# Took the plunge and opened an etsy shop



## LittleMrsAdams (Aug 31, 2014)

http://https://www.etsy.com/shop/JenniferAdamscrafts?ref=hdr_shop_menu

My Etsy shop! It's not completely done yet (still need to the policies) and only has two items but I'm just so excited I had to share it!


----------



## Belfrybat (Feb 21, 2003)

Good for you! Please post the link again as I received "page not found" with the link above.


----------



## LittleMrsAdams (Aug 31, 2014)

Hmm, try this one
https://www.etsy.com/shop/JenniferAdamscrafts
It should work now


----------



## Belfrybat (Feb 21, 2003)

I love the yellow piggy bank. Thanks for sharing.


----------



## LittleMrsAdams (Aug 31, 2014)

Thank you! My kids love the little bank too. I'll make 'em one sometime soon.


----------



## Elie May (Apr 24, 2008)

You might want to study up on Etsy SEO, especially titles and tags so you will get found. Etsy has an entire handbook (read it - every page of it - they give you lots of info there) Then I would work on photos that show your products really well. You have beautiful book marks but they are very hard to see. Don't forget to look at them from a mobile device too. Also check your prices, they seem kind of low to me. Don't sell yourself short. It takes time to make those, I bet a lot more time that $5. 
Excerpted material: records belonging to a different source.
-- ==== Sys2Proof/Laws/Step.lean ====
section
/-! SUPPORT. What a step can do, said once. -/

namespace Sys2Proof.Machine

@[simp] theorem run_zero (s : State) : run 0 s = .next s := rfl

theorem run_succ (k : Nat) (s : State) :
    run (k + 1) s =
      match step s with
      | .next t => run k t
      | .fault r => .fault r
      | .refused r => .refused r := rfl

/-- A run is the host interface's run of the machine. -/
theorem run_eq_core_run (k : Nat) (s : State) : run k s = Host.Core.run Sys2Proof.core k s := by
  induction k generalizing s with
  | zero => rfl
  | succ k ih =>
    have hstep : Sys2Proof.core.step s = step s := rfl
    cases h : step s <;> simp only [run, Host.Core.run, hstep, h] <;> first | exact ih _ | rfl

/-- A run of `j + k` steps is a run of `k` steps from where `j` steps lead. -/
theorem run_add {j : Nat} (k : Nat) {s t : State} (h : run j s = .next t) : run (j + k) s = run k t := by
  induction j generalizing s with
  | zero => cases h; simp
  | succ j ih =>
    rw [run_succ] at h
    rw [show j + 1 + k = (j + k) + 1 by omega, run_succ]
    cases hs : step s with
    | next u => simp only [hs] at h ⊢; exact ih h
    | fault r => exact r.casesOn
    | refused r => simp only [hs] at h; cases h

/-- The state in which the operation at the head of the script `r :: rest` is performed. -/
theorem State.fetch_cons {s : State} {r : Request} {rest : List Request} (h : s.script = r :: rest) :
    s.fetch = some (r, { s with script := rest }) := by simp [State.fetch, h]

theorem State.fetch_nil {s : State} (h : s.script = []) : s.fetch = none := by simp [State.fetch, h]

/-- A step that goes on either had nothing to perform and held the registers, or performed the operation that the head of
the script decodes to in the registers found. -/
theorem step_cases {s t : State} (h : step s = .next t) :
    (s.script = [] ∧ t = s.hold) ∨
      ∃ r rest i, s.script = r :: rest ∧ decode s.view r = .ok i ∧ exec i { s with script := rest } = .next t := by
  unfold step at h
  cases hs : s.script with
  | nil =>
    rw [State.fetch_nil hs] at h
    exact .inl ⟨rfl, (Host.Outcome.next.inj h).symm⟩
  | cons r rest =>
    rw [State.fetch_cons hs] at h
    refine .inr ⟨r, rest, ?_⟩
    simp only [show State.view { s with script := rest } = s.view from rfl] at h
    cases hd : decode s.view r with
    | error why => simp only [hd] at h; cases h
    | ok i => simp only [hd] at h; exact ⟨i, rfl, rfl, h⟩

/-- What an operation that goes on can have done: nothing but its result, a reset, one row of `DEC.FEED`, or a sequence of
`DEC.FEED`. -/
theorem exec_cases {i : Instr} {s t : State} (h : exec i s = .next t) :
    (isPure i = true ∧ ∃ r, t = s.setResult r) ∨
      (i = .decReset ∧ t = (s.setState .idle).setResult .none) ∨
      (∃ r c, i = feedInstr r c ∧ rowCondition r s.view c = true ∧
        t = (rowEffect r c s).1.setResult (.feed (rowEffect r c s).2)) ∨
      (∃ bs u rs, feedAll bs s = some (u, rs) ∧ t = u.setResult (.feedAll rs)) := by
  have row : ∀ r c, i = feedInstr r c → execRow r c s = .next t →
      ∃ r c, i = feedInstr r c ∧ rowCondition r s.view c = true ∧
        t = (rowEffect r c s).1.setResult (.feed (rowEffect r c s).2) :=
    fun r c hi hx => ⟨r, c, hi, (execRow_eq_next_iff r c s t).mp hx⟩
  have all : ∀ bs, execFeedAll bs s = .next t →
      ∃ bs u rs, feedAll bs s = some (u, rs) ∧ t = u.setResult (.feedAll rs) := by
    intro bs hx
    unfold execFeedAll at hx
    split at hx
    · next u rs hf => exact ⟨bs, u, rs, hf, (Host.Outcome.next.inj hx).symm⟩
    · cases hx
  cases i with
  | crcUpdate crc data => exact .inl ⟨rfl, _, (Host.Outcome.next.inj h).symm⟩
  | encEncode x y z => exact .inl ⟨rfl, _, (Host.Outcome.next.inj h).symm⟩
  | feedIdleStart c => exact .inr (.inr (.inl (row .idleStart c rfl h)))
  | feedIdleSkip c => exact .inr (.inr (.inl (row .idleSkip c rfl h)))
  | feedPayloadMore c => exact .inr (.inr (.inl (row .payloadMore c rfl h)))
  | feedPayloadLast c => exact .inr (.inr (.inl (row .payloadLast c rfl h)))
  | feedCrcOk c => exact .inr (.inr (.inl (row .crcOk c rfl h)))
  | feedCrcBad c => exact .inr (.inr (.inl (row .crcBad c rfl h)))
  | decUnpack p =>
    refine .inl ⟨rfl, ?_⟩
    simp only [exec, execDecUnpack] at h
    split at h
    · cases h
    · split at h
      · split at h
        · exact ⟨_, (Host.Outcome.next.inj h).symm⟩
        · cases h
      · cases h
  | decReset => exact .inr (.inl ⟨rfl, (Host.Outcome.next.inj h).symm⟩)
  | errRead => exact .inl ⟨rfl, _, (Host.Outcome.next.inj h).symm⟩
  | frameOut14 x y z crc => exact .inr (.inr (.inr (all _ h)))
  | frameIn p crc => exact .inr (.inr (.inr (all _ h)))

end Sys2Proof.Machine
end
Good luck, you are off to a good start. Beautiful work - 
Kathy


----------



## LittleMrsAdams (Aug 31, 2014)

Thank you! I've been trying to read as much as I can of the handbook, but I honestly can only read so much before I just have to go by trial and error 'book learning' is not my thing. I'm very much a 'visual' learner.
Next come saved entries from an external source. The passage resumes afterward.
-- ==== Sys2Proof/Tests/Slice0.lean ====
section
/-! SUPPORT. The model's own tests. Every expected value is one printed in spec/95_test_vectors.md (named in the test's comment) or
in a rule of the spec, or is worked out by hand from one.
First the checks of WellFormed on ill-formed terms, then decoding, then one step of each row, then for each statement with
hypotheses a witness that meets them. -/

namespace Sys2Proof.Tests

open Sys2Proof Sys2Proof.Machine

/-- A decoder with the given registers, the payload buffer holding `buf` from offset 0, and nothing issued. -/
def mk (cfg : Config) (d : DecState) (acc : Byte) (i n : Nat) (buf : List Byte) : State :=
  { State.powerOn cfg (Memory.writeBytes [] 0 buf) with state := d, crcAcc := acc, idx := i, errCount := n }

/-- `s` with one request issued. -/
def ask (s : State) (r : Request) : State := s.issue [r]

/-- The registers of 95_test_vectors.md's tables (`state`, `crc_acc`, `idx`, `err_count`) and the result. -/
def shows (o : Host.Outcome State Fault Refusal) (d : DecState) (acc : Byte) (i n : Nat) (r : Result) : Bool :=
  match o with
  | .next t => t.state == d && t.crcAcc == acc && t.idx == i && t.errCount == n && t.result == r
  | .fault _ => false
  | .refused _ => false

/-- The outcome is a next state. -/
def goesOn (o : Host.Outcome State Fault Refusal) : Bool :=
  match o with
  | .next _ => true
  | .fault _ => false
  | .refused _ => false

theorem next_of_goesOn {o : Host.Outcome State Fault Refusal} (h : goesOn o = true) : ∃ t, o = .next t := by
  cases o with
  | next t => exact ⟨t, rfl⟩
  | fault r => cases h
  | refused r => cases h

/-- The payload of frame `F1` (V-ENC-1). -/
def payload1 : List Byte :=
  [0x00#8, 0x00#8, 0x80#8, 0x3F#8, 0x00#8, 0x00#8, 0x20#8, 0xC0#8, 0x00#8, 0x00#8, 0x00#8, 0x00#8]

/-- Frame `F1` (V-ENC-1). -/
def frame1 : List Byte := 0xA5#8 :: (payload1 ++ [0x0C#8])

/-- The words of V-UNP-1. -/
def words1 : Words := { roll := 0x3F800000#32, pitch := 0xC0200000#32, yaw := 0x00000000#32 }

/-- The decoder before the CRC byte of `F1` (V-DEC-2 line 12). -/
def beforeCrc : State := mk Config.tc1 .awaitingCrc 0x0C#8 12 0 payload1

/-- TC1 with another payload length. -/
def tc1With (n : Nat) (h : 1 ≤ n) : Config := { Config.tc1 with nIn := n, nIn_pos := h }

/-- TC3 with a counter of the given width. -/
def tc3Count (w : ErrWidth) : Config := { Config.tc3 with errW := w }

/-- A request for TC1's parameters (R10). -/
def rawTc1 : RawConfig where
  crcPoly := 0x07#8
  crcIter := 8
  crcInit := 0x00#8
  outStartByte := 0xA5#8
  inStartByte := 0xA5#8
  nIn := 12
  byteOrder := .le
  errW := .bits 32

/-! WellFormed refuses an ill-formed term of each check. -/

theorem test_wf_start_byte : WellFormed Config.tc1 (.feedIdleStart 0xA4#8) = false := by decide
theorem test_wf_skip_byte : WellFormed Config.tc1 (.feedIdleSkip 0xA5#8) = false := by decide
theorem test_wf_more_absent : WellFormed Config.tc4 (.feedPayloadMore 0x00#8) = false := by decide
theorem test_wf_unpack_absent : WellFormed Config.tc3 (.decUnpack [0x00#8, 0x00#8]) = false := by decide
theorem test_wf_unpack_length : WellFormed Config.tc1 (.decUnpack [0x00#8]) = false := by decide
theorem test_wf_frame_length : WellFormed Config.tc3 (.frameIn [0x11#8] 0x00#8) = false := by decide
theorem test_wf_accepts :
    (WellFormed Config.tc1 (.feedIdleStart 0xA5#8) && WellFormed Config.tc1 (.feedIdleSkip 0xA4#8) &&
      WellFormed Config.tc3 (.feedPayloadMore 0x00#8) && WellFormed Config.tc1 (.decUnpack payload1) &&
      WellFormed Config.tc3 (.frameIn [0x11#8, 0x22#8] 0x00#8)) = true := by decide

/-! Decoding: words written out from the layouts of 30_encoding.md R71, R72, R77, R78. -/

/-- V-CRC-15's operand vector `1234`. -/
theorem test_decode_crc_update :
    decodeTableWord 16 0x1234 = some (.crcUpdate 0x12#8 0x34#8) := by decide
/-- R77: `x ‖ y ‖ z`, bit 31 of `x` leftmost (V-ENC-1). -/
theorem test_decode_enc_encode :
    decodeTableWord 96 0x3F800000C020000000000000 = some (.encEncode 0x3F800000#32 0xC0200000#32 0x00000000#32) := by
  decide
/-- V-DEC-1a. -/
theorem test_decode_feed_idle_start : decodeTableWord 8 0xA5 = some (.feedIdleStart 0xA5#8) := by decide
/-- V-DEC-1c. -/
theorem test_decode_feed_idle_skip : decodeTableWord 8 0xA4 = some (.feedIdleSkip 0xA4#8) := by decide
/-- V-DEC-1h: `idx + 1 = 11 < 12`. -/
theorem test_decode_feed_payload_more :
    decode (mk Config.tc1 .awaitingPayload 0x50#8 10 0 []).view (feedRequest 0x00#8) = .ok (.feedPayloadMore 0x00#8) := by
  decide
/-- V-DEC-1i: `idx + 1 = 12`. -/
theorem test_decode_feed_payload_last :
    decode (mk Config.tc1 .awaitingPayload 0xB7#8 11 0 []).view (feedRequest 0x00#8) = .ok (.feedPayloadLast 0x00#8) := by
  decide
/-- V-DEC-1j. -/
theorem test_decode_feed_crc_ok : decode beforeCrc.view (feedRequest 0x0C#8) = .ok (.feedCrcOk 0x0C#8) := by decide
/-- V-DEC-1l. -/
theorem test_decode_feed_crc_bad : decode beforeCrc.view (feedRequest 0xA5#8) = .ok (.feedCrcBad 0xA5#8) := by decide
/-- R77: payload offset 0 leftmost. -/
theorem test_decode_dec_unpack :
    decode (resetView Config.tc1) { port := .unpack, operand := bytesOfVector 12 0x0000803F000020C000000000 } =
      .ok (.decUnpack payload1) := by decide
theorem test_decode_dec_reset : decodeTableWord 0 0 = some .decReset := by decide
/-- R77: a strobe with no operand bits. -/
theorem test_decode_err_read : decode (resetView Config.tc1) { port := .errRead, operand := [] } = .ok .errRead := by decide
/-- R71: the 112 bits of V-ENC-1's frame. -/
theorem test_decode_frame_out14 :
    decodeTableWord 112 0xA50000803F000020C0000000000C =
      some (.frameOut14 0x3F800000#32 0xC0200000#32 0x00000000#32 0x0C#8) := by decide
/-- R72 in TC3: start byte `7E`, two payload bytes, CRC byte. -/
theorem test_decode_frame_in :
    decode (resetView Config.tc3) { port := .inFrame, operand := bytesOfVector 4 0x7E112233 } =
      .ok (.frameIn [0x11#8, 0x22#8] 0x33#8) := by decide
/-- R10, R172: no unpacking below twelve payload bytes. -/
theorem test_decode_unpack_absent :
    decode (resetView Config.tc3) { port := .unpack, operand := [0x00#8, 0x00#8] } = .error .unpackAbsent := by decide
/-- R71: another start byte. -/
theorem test_decode_frame_start_byte :
    decode (resetView Config.tc2) { port := .outFrame, operand := frame1 } = .error .startByte := by decide
theorem test_decode_wrong_width :
    decode (resetView Config.tc1) { port := .crc, operand := [0x00#8] } = .error .operandLength := by decide
/-- The tables' encoder on V-CRC-15 and V-ENC-1. -/
theorem test_encode :
    (encode Config.tc1 (.crcUpdate 0x12#8 0x34#8)).operand = [0x12#8, 0x34#8] ∧
      (encode Config.tc1 (.frameOut14 0x3F800000#32 0xC0200000#32 0x00000000#32 0x0C#8)).operand = frame1 := by decide
/-- The host's placing of a word: the very next step runs it (V-CRC-9). -/
theorem test_step_table_word :
    shows (step (State.reset.withFetchWord 16 0x00A5)) .idle 0x00#8 0 0 (.crcOut 0x72#8) = true := by decide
I take all my photos on my iPad. They don't usually turn out that grainy, but I agree there is lots of room for improvement.
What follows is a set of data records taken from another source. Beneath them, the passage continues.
-- ==== Sys2Proof/Machine/System.lean ====
section
/-! DEFINITION. NOP and HALT in the Execute phase: both pass through (45_system.md R180, R181). HALT shuts fetch when
it is fetched and ends the run when it retires (`Machine/Pipeline.lean`). -/

namespace Sys2Proof.Machine

def nopUnit : ExecuteAnswer := .ok {}
def haltUnit : ExecuteAnswer := .ok {}

/-- NOP: nothing in Execute (R180). -/
def execNop (s : State) : Answer := s.execute fun _ => nopUnit

/-- HALT: nothing in Execute (R181). -/
def execHalt (s : State) : Answer := s.execute fun _ => haltUnit

end Sys2Proof.Machine
end

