/-- The control part of a tick without a fault: whatever the data come to, both machines run on at the same address,
the branch target or the next instruction's. -/
theorem Simulates.advance {s : State} {q q' : SequentialState} {e : Executed} (h : s.Simulates q)
    (hagree : (normalEdge s e).Agrees q') (hq : q'.status = .running) (hx : ¬ s.lx.holdsHalt)
    (hapc : q'.apc = e.taken.getD s.decodePc) : (normalEdge s e).Simulates q' := by
  obtain ⟨hlm, hlw⟩ := h.noHaltAhead
  have hstatus : (normalEdge s e).status = .running := status_normalEdge_of_no_halt hlw
  have hhalt : ¬ (normalEdge s e).lm.holdsHalt ∧ ¬ (normalEdge s e).lw.holdsHalt :=
    ⟨mt holdsHalt_lm_normalEdge.1 hx, mt holdsHalt_lw_normalEdge.1 hlm⟩
  have hoperands (c : InstructionContext) (hc : c ∈ (normalEdge s e).lx.content) : c.ReadsFrom q' :=
    readsFrom_of_issued hagree.inv hagree.x hc
  cases ht : e.taken with
  | none =>
    rw [ht, Option.getD_none] at hapc
    exact { hagree with
      running := hstatus
      sequentialRunning := hq
      noHaltAhead := hhalt
      apc := by rw [frontPc_normalEdge ht, hapc]
      consecutive := fun c hc => h.inv.decodePc_normalEdge_of_lx ht hc
      operands := hoperands
      shutForReason := h.inv.shutForReason_normalEdge ht hx h.shutForReason }
  | some target =>
    rw [ht, Option.getD_some] at hapc
    obtain ⟨hlx, hld, hpc, hfen⟩ := front_normalEdge_of_taken (s := s) ht
    exact { hagree with
      running := hstatus
      sequentialRunning := hq
      noHaltAhead := hhalt
      apc := by rw [frontPc_of_bubble hlx, decodePc, hld, hapc]; exact hpc
      consecutive := fun c hc => by rw [hlx] at hc; cases hc
      operands := hoperands
      shutForReason := fun hshut => by rw [hfen] at hshut; cases hshut }

theorem Simulates.bubble {s : State} {q : SequentialState} (h : s.Simulates q) (hx : s.lx.content = none) :
    step s = .next (normalEdge s {}) ∧ (normalEdge s {}).Simulates q := by
  constructor
  · rw [h.inv.step_eq, clockedEdge_of_ok h.running (executeSignals_of_empty hx)]
  · refine h.advance (h.toAgrees.bubble h.running hx) h.sequentialRunning (not_holdsHalt_of_empty hx) ?_
    rw [← h.apc, frontPc_of_bubble hx]
    rfl

/-- The sequential machine's step is the architectural effect of the instruction in `LX`. -/
theorem Simulates.sequentialStep_eq {s : State} {q : SequentialState} {c : InstructionContext} (h : s.Simulates q)
    (hc : s.lx.content = some c) :
    sequentialStep s.params s.table q = (architecturalEffect s.params.dmemWords c.instr q).count := by
  obtain ⟨_, hlx, _, _⟩ := h.inv.recordsUnchanged
  obtain ⟨w, hw, hr⟩ := hlx c hc
  have hpc : q.apc = c.pc := by rw [← h.apc, frontPc, hc]; rfl
  have hrec : recordIn s.params.pcBase s.table q.apc = some w := by rw [hpc]; exact hw
  have hdec : decode w = .ok c.instr := decode_of_decodeRecord hr
  simp only [sequentialStep, h.sequentialRunning, if_true, hrec, hdec]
Pricing, probably could up the price a bit, but for the items already listed they'll stay the same price. Wanna know something? I got the bookmark floss on sale at Hobby Lobby for just under 30 cents for each color. 4.70's not such a bad return on that. 'Course that's before Etsy takes their cut :grit:

I'm working on other items that I will definitely charge more for.


----------



## aSummerSwallow (Feb 8, 2016)

A suggestion, base your pricing on full price for materials and probably triple that amount. Don't under price your work! You may not get supplies on sale again and you must pay yourself for your time, experience, and expertise! Also check out other Etsy shops for similar items and go from there. Most of my Etsy items are priced at the triple cost of supplies.


----------



## WolfeMomma (Oct 29, 2015)

Such cute stuff


----------



## TEXKAT (Oct 1, 2004)

Cute things! Good luck to you.


----------



## MorganBella1 (Feb 11, 2016)

Yes I opened an Etsy shop about 3
years ago, I love it, I'm into vintage stuff, check it out FieldADot/Etsy.com


----------



## TheKingsTable (Jan 13, 2016)

Congrats and good luck to you! Cute earrings.


----------



## fransean (Dec 21, 2002)

To price items make a spreadsheet of all the regular costs per item (lucky you if you find it on sale but that is not the regular cost)
then multiply by 3 for a price.
Just one way of pricing easily


----------